Home builders' confidence up

Posted on July 19, 2011

Confidence among U.S. home builders improved in July from a nine-month low as executives turned less pessimistic on the outlook for sales.

The National Association of Home Builders/Wells Fargo sentiment index climbed to 15 this month, higher than forecast, from 13 in June, data from the Washington-based group showed Monday. The median projection of economists surveyed by Bloomberg News was for a gain to 14.

“It’s still at a very low level,” Michelle Meyer, a senior economist at Bank of America Merrill Lynch in New York, said about the home builders’ measure. “In order to see a brighter future for housing, we need to see a stronger economy.”

Builders are facing a backlog of discounted, distressed properties that remain in the foreclosure pipeline and are hesitant to start new projects. Rising unemployment and depressed home values may keep housing one of the weakest parts of the recovery.

Readings lower than 50 in Monday’s home builder measure mean more respondents said conditions were poor. Projections among the 36 economists surveyed ranged from 12 to 16.

The gauge, first published in January 1985, reached a record low of 8 in January 2009, and averaged 54 in the five years before the recession began in December 2007.

The builders group’s index of sales expectations for the next six months increased to a three-month high of 22 from 15. A gauge of current single-family home sales rose to 15 from 13. The index of buyer traffic held at 12.

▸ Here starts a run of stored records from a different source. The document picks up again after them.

-- ==== Sys2Proof/Tests/Slice0.lean ====
section
/-! SUPPORT. Small tests, their expected values taken from spec/ by hand, and for every statement with
hypotheses a concrete case that meets them all (`meets_<statement>`). -/

namespace Sys2Proof.Tests

open Sys2Proof.Machine

/-! ### Samples -/

/-- The payload of R100's example: on, Cool, Medium, 22. -/
def samplePayload : Payload :=
  #v[0x23, 0xCB, 0x26, 0x21, 0x00, 0x40, 0x61, 0x35, 0x00, 0x00, 0x00, 0xBF, 0x9E, 0xCA, 0xFF, 0xFF, 0xFF]

/-- The off frame of 95_test_vectors.md S3. -/
def offPayload : Payload :=
  #v[0x23, 0xCB, 0x26, 0x21, 0x00, 0x00, 0x61, 0x35, 0x00, 0x00, 0x00, 0xFF, 0x9E, 0xCA, 0xFF, 0xFF, 0xFF]

/-- The payload of the source's section 8, with byte 8 = 0x04 (C1). -/
def byte8Payload : Payload :=
  #v[0x23, 0xCB, 0x26, 0x21, 0x00, 0x40, 0x61, 0x35, 0x04, 0x00, 0x00, 0xBF, 0x9E, 0xCA, 0xFB, 0xFF, 0xFF]

/-- Mode nibble 0x4 with power on (95_test_vectors.md 2.2). -/
def nibble4Payload : Payload :=
  #v[0x23, 0xCB, 0x26, 0x21, 0x00, 0x40, 0x64, 0x35, 0x00, 0x00, 0x00, 0xBF, 0x9B, 0xCA, 0xFF, 0xFF, 0xFF]

/-- Byte 6 bit 0 flipped, its inverse not (S5). -/
def flippedPayload : Payload :=
  #v[0x23, 0xCB, 0x26, 0x21, 0x00, 0x40, 0x60, 0x35, 0x00, 0x00, 0x00, 0xBF, 0x9E, 0xCA, 0xFF, 0xFF, 0xFF]

/-- Byte 4 = 0x01 (95_test_vectors.md 2.2). -/
def badHeaderPayload : Payload :=
  #v[0x23, 0xCB, 0x26, 0x21, 0x01, 0x40, 0x61, 0x35, 0x00, 0x00, 0x00, 0xBF, 0x9E, 0xCA, 0xFF, 0xFF, 0xFF]

/-- The reset state with these bytes on PIN. -/
def withPin (p : Payload) : State := { State.reset with pin := p.toList }

/-- A capture of 17 bytes 0xFF, header and 136 one-pairs, no terminator. -/
def onesCapture : List Pulse := ⟨3060, 1580⟩ :: List.replicate 136 ⟨350, 1150⟩

/-- The reset state with that capture on QIN. -/
def withOnes : State := { State.reset with qin := onesCapture }

/-- The reset state with these actions to come. -/
def withInputs (l : List HostAction) : State := { State.reset with inputs := l }

/-- A command with empty data channels. -/
def plain (w : Word) : Request := ⟨w, .bytes [], .pairs [], false⟩

/-! ### Well-formedness and decoding -/

theorem test_temp_128_is_ill_formed : (Instr.encode true 0 0 128).wellFormed = false := by decide

theorem test_temp_below_minus_128_is_ill_formed : (Instr.encode true 0 0 (-129)).wellFormed = false := by
  decide

theorem test_temp_bounds_are_well_formed :
    (Instr.encode true 0 0 127).WellFormed ∧ (Instr.encode true 0 0 (-128)).WellFormed := by decide

/-- [31:24]=0, TEMP=22, FAN=2, MODE=0, [7:5]=0, PWR=1, OP=0 (R70). -/
theorem test_decodes_encode :
    decodeCmd 0b00000000000101100010000000010000#32 = .ok (.encode true 0 2 22) := by decide

/-- TEMP = 0xFB is -5, two's complement (R74). -/
theorem test_decodes_encode_negative_temp :
    decodeCmd 0b00000000111110111001011100000000#32 = .ok (.encode false 7 9 (-5)) := by decide

theorem test_decodes_decode : decodeCmd 0b00000000000000000000000000000001#32 = .ok .decode := by decide

theorem test_decodes_serialize : decodeCmd 0b00000000000000000000000000000010#32 = .ok .serialize := by
  decide

theorem test_decodes_deserialize :
    decodeCmd 0b00000000000000000000000000000011#32 = .ok .deserialize := by decide

/-- 95_test_vectors.md 2.5. -/
theorem test_rejects_illegal_words :
    decodeCmd 0x00000004#32 = .error .reservedOpcode ∧ decodeCmd 0x0000000F#32 = .error .reservedOpcode ∧
    decodeCmd 0x00000011#32 = .error .reservedBitSet ∧ decodeCmd 0x00000020#32 = .error .reservedBitSet ∧
    decodeCmd 0x01162010#32 = .error .reservedBitSet ∧ decodeCmd 0x80000003#32 = .error .reservedBitSet := by
  decide

theorem test_table_words :
    decodeTableWord 32 0 = some (.encode false 0 0 0) ∧ decodeTableWord 32 1 = some .decode ∧
    decodeTableWord 32 2 = some .serialize ∧ decodeTableWord 32 3 = some .deserialize ∧
    decodeTableWord 32 4 = none := by decide

theorem test_encodes_command_word : encodeCmd (.encode true 0 2 22) = 0x00162010#32 := by decide

/-! ### One step each -/

/-- The DECODE, SERIALIZE and DESERIALIZE rows run as the first command after reset, on empty channels. -/
theorem test_table_words_step :
    step (State.reset.withFetchWord 32 1) = .next (State.reset.raise .tooShort |>.present (plain 1)) ∧
    step (State.reset.withFetchWord 32 2) = .next (State.reset.raise .tooShort |>.present (plain 2)) ∧
    step (State.reset.withFetchWord 32 3) = .next (State.reset.raise .framingError |>.present (plain 3)) :=
  ⟨rfl, rfl, rfl⟩

theorem test_encode_example :
    encodePayload true 0 2 22 = .ok samplePayload := by decide

/-- 31 falls back to 19, not 30; unrecognized mode and fan with power off (95_test_vectors.md 2.1, P3). -/
theorem test_encode_off_fallbacks :
    encodePayload false 7 15 100 = .ok #v[0x23, 0xCB, 0x26, 0x21, 0x00, 0x00, 0x30, 0x31, 0x00, 0x00, 0x00,
      0xFF, 0xCF, 0xCE, 0xFF, 0xFF, 0xFF] := by decide

/-- S1: the source's payload decodes to SOUT 0x00162010. -/
theorem test_decode_source_payload :
    execDecode (withPin byte8Payload) =
      .next ((withPin byte8Payload).complete (.sout 0x00162010#32)) := by
  rw [execDecode_payload rfl]; rfl

/-- S3: the off frame decodes to SOUT 0x00162F00. -/
theorem test_decode_off_frame :
    execDecode (withPin offPayload) = .next ((withPin offPayload).complete (.sout 0x00162F00#32)) := by
  rw [execDecode_payload rfl]; rfl

/-- 95_test_vectors.md 2.3: the first pairs of byte 0 = 0x23, and the terminator. -/
theorem test_serialize_pairs :
    [0, 1, 3, 136, 137].map (pairAt samplePayload) =
      [⟨3060, 1580⟩, ⟨350, 1150⟩, ⟨350, 390⟩, ⟨350, 1150⟩, ⟨350, 0⟩] := by decide

/-- 95_test_vectors.md 2.4, windows at 25 and 49. -/
theorem test_window_edges :
    within 25 3825 3060 = true ∧ within 25 3826 3060 = false ∧ within 25 262 350 = false ∧
    within 25 263 350 = true ∧ within 49 581 390 = true ∧ within 49 582 390 = false ∧
    within 49 587 1150 = true ∧ within 49 586 1150 = false := by decide

/-- R151: the header, then a 1 and a 0 of byte 0, then a pair in the gap between the bit windows. -/
theorem test_grammar_machine :
    let d := Datapath.initial.feedAll 25 [⟨3060, 1580⟩, ⟨350, 1150⟩, ⟨350, 390⟩]
    d.phase = .expectBit 0 2 ∧ d.acc[0] = 0x01 ∧ (d.feed 25 ⟨350, 862⟩).phase = .failed := by decide

/-- 17 bytes 0xFF are 136 one-pairs (R140's corner case), and DESERIALIZE needs no terminator (R156). -/
theorem test_deserialize_ones :
    Datapath.initial.feedAll 25 onesCapture =
      { Datapath.initial with phase := .done, acc := Vector.replicate 17 0xFF } := by
  decide +kernel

“The market continues to bounce along the bottom, with conditions in some locations beginning to improve,” NAHB Chief Economist David Crowe said Monday in a statement. “The stronger rebound in sales expectations for the next six months likewise marks a return to trend.”

The NAHB confidence survey asks builders to characterize current sales as “good,” “fair” or “poor” and to gauge prospective buyers’ traffic. It also asks participants to gauge the outlook for the next six months.

Builders in three of the four regions were less pessimistic this month. In the South, the gauge rose to 17, the highest since March, from 14 a month earlier. The measure also rose in the West and Midwest.